> [Activity]: Please restate exactly what appears in the records below from the first line to the line where "let t : Int" is, that line included.

Dataset items
/-- A tick from the master takes effect on a follower. -/
def State.takeTick (s : State) (a : Arrived) : State :=
  let f := s.eng.fleet
  if !isFollower f.role then s
  else if a.cell.src ≠ s.fldP Pg.hub Reg.HUB_TICK_CFG 31 16 then s.bump Pg.rte Reg.RTE_BAD_TYPE_CNT 1
  else
    let k := leAt a.cell.payload 0 8
    let idle := bit (leAt a.cell.payload 8 1) 0
    let (e, coming) := s.tickError ((a.at_ : Int) - leAt a.cell.payload 12 4)
    let t : Int := if e.natAbs ≤ 16 then -e else -16 * e.sign
    let trims := s.fldP Pg.hub Reg.HUB_TICK_CFG 2 2 == 1
    let s := if 16 < e.natAbs then s.bump Pg.hub Reg.HUB_TICK_BIG_CNT 1 else s
    let err := unsigned 24 (max (-8388607) (min 8388607 e))
    let s := s.setP Pg.hub Reg.HUB_TICK_ERR 23 0 err
    let s := if trims then s.setP Pg.hub Reg.HUB_TICK_ERR 31 24 (unsigned 8 t) else s
    let s := s.setFrame { s.eng.frame with ticked := true, trim := if trims then t else s.eng.frame.trim }
    let s := s.setP Pg.hub Reg.HUB_FRAME_STAT 11 11 1
    let g : Fleet := { f with num := if coming then k - 1 else k, misses := 0 }
    if idle then
      (s.setFleet { g with idles := g.idles ++ [(k + 1, g.asked.map fun q => q.1)], asked := [] }).setP Pg.hub Reg.HUB_FRAME_STAT 4 4 0
    else s.setFleet g

/-- R102, R105: the oldest tick cell delivered here. -/
def execTick (t : Nat) (s : State) : Host.Outcome State Fault Refusal := .next ((s.begin.passTime t).onCell 8 State.takeTick)

/-- R111, R462: the oldest idle request delivered here, which a master grants with its next tick; another module drops and counts it. -/
def execIdleReq (t : Nat) (s : State) : Host.Outcome State Fault Refusal :=
  .next ((s.begin.passTime t).onCell 9 fun s _ => if isMaster s.eng.fleet.role then s.setFab { s.fab with idleAsked := true } else s.bump Pg.rte Reg.RTE_BAD_TYPE_CNT 1)

/-! ## Stretch and fetch (R83, R115) -/

/-- R115: the wall cycle passes in which the stretch of a frozen frame would exceed STRETCH_MAX. -/
def execStretchExceeded (t : Nat) (s : State) : Host.Outcome State Fault Refusal :=
  .next (s.begin.passTime (max t (if s.issuing ∧ s.frozen then s.eng.frame.abortAt else 0)))

/-- A die's fetch for the present frame ends while the frame waits for it. -/
def State.fetchNow (s : State) (d : Nat) : State :=
  let f := s.eng.frame
  match s.slot? f.slot with
  | none => s
  | some x =>
    match s.countFetch x f.index d with
    | (s, some e) => s.abortFrame e.1
    | (s, none) => (s.setFrame { s.eng.frame with fetched := s.eng.frame.fetched.set d true }).wake

/-- A die's fetch for the next frame ends. -/
def State.fetchNext (s : State) (d : Nat) : State :=
  match s.nextImage with
  | none => s
  | some (x, i) =>
    if !s.hasWords x i d ∨ s.eng.frame.nextFetched.getD d false ∨ s.eng.frame.fetchError.isSome then s
    else match s.countFetch x i d with
      | (s, some e) => s.setFrame { s.eng.frame with fetchError := some e }
      | (s, none) => s.setFrame { s.eng.frame with nextFetched := s.eng.frame.nextFetched.set d true }

/-- R83: a die's fetch ends, for the present frame when it waits at cycle 0, else for the next one; its reads meet the errors that the command names. -/
def execFetchComplete (t : Nat) (die : Fin 4) (errs : List AccessErr) (s : State) : Host.Outcome State Fault Refusal :=
  let s := (s.begin.facing errs).passTime t
  let f := s.eng.frame
  let d := die.val
  .next (if s.issuing ∧ bit s.runMask d ∧ !f.fetched.getD d true then s.fetchNow d else s.fetchNext d)

end Sys2Proof.Machine
end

> [Task solution]:
/-- A tick from the master takes effect on a follower. -/
def State.takeTick (s : State) (a : Arrived) : State :=
  let f := s.eng.fleet
  if !isFollower f.role then s
  else if a.cell.src ≠ s.fldP Pg.hub Reg.HUB_TICK_CFG 31 16 then s.bump Pg.rte Reg.RTE_BAD_TYPE_CNT 1
  else
    let k := leAt a.cell.payload 0 8
    let idle := bit (leAt a.cell.payload 8 1) 0
    let (e, coming) := s.tickError ((a.at_ : Int) - leAt a.cell.payload 12 4)
    let t : Int := if e.natAbs ≤ 16 then -e else -16 * e.sign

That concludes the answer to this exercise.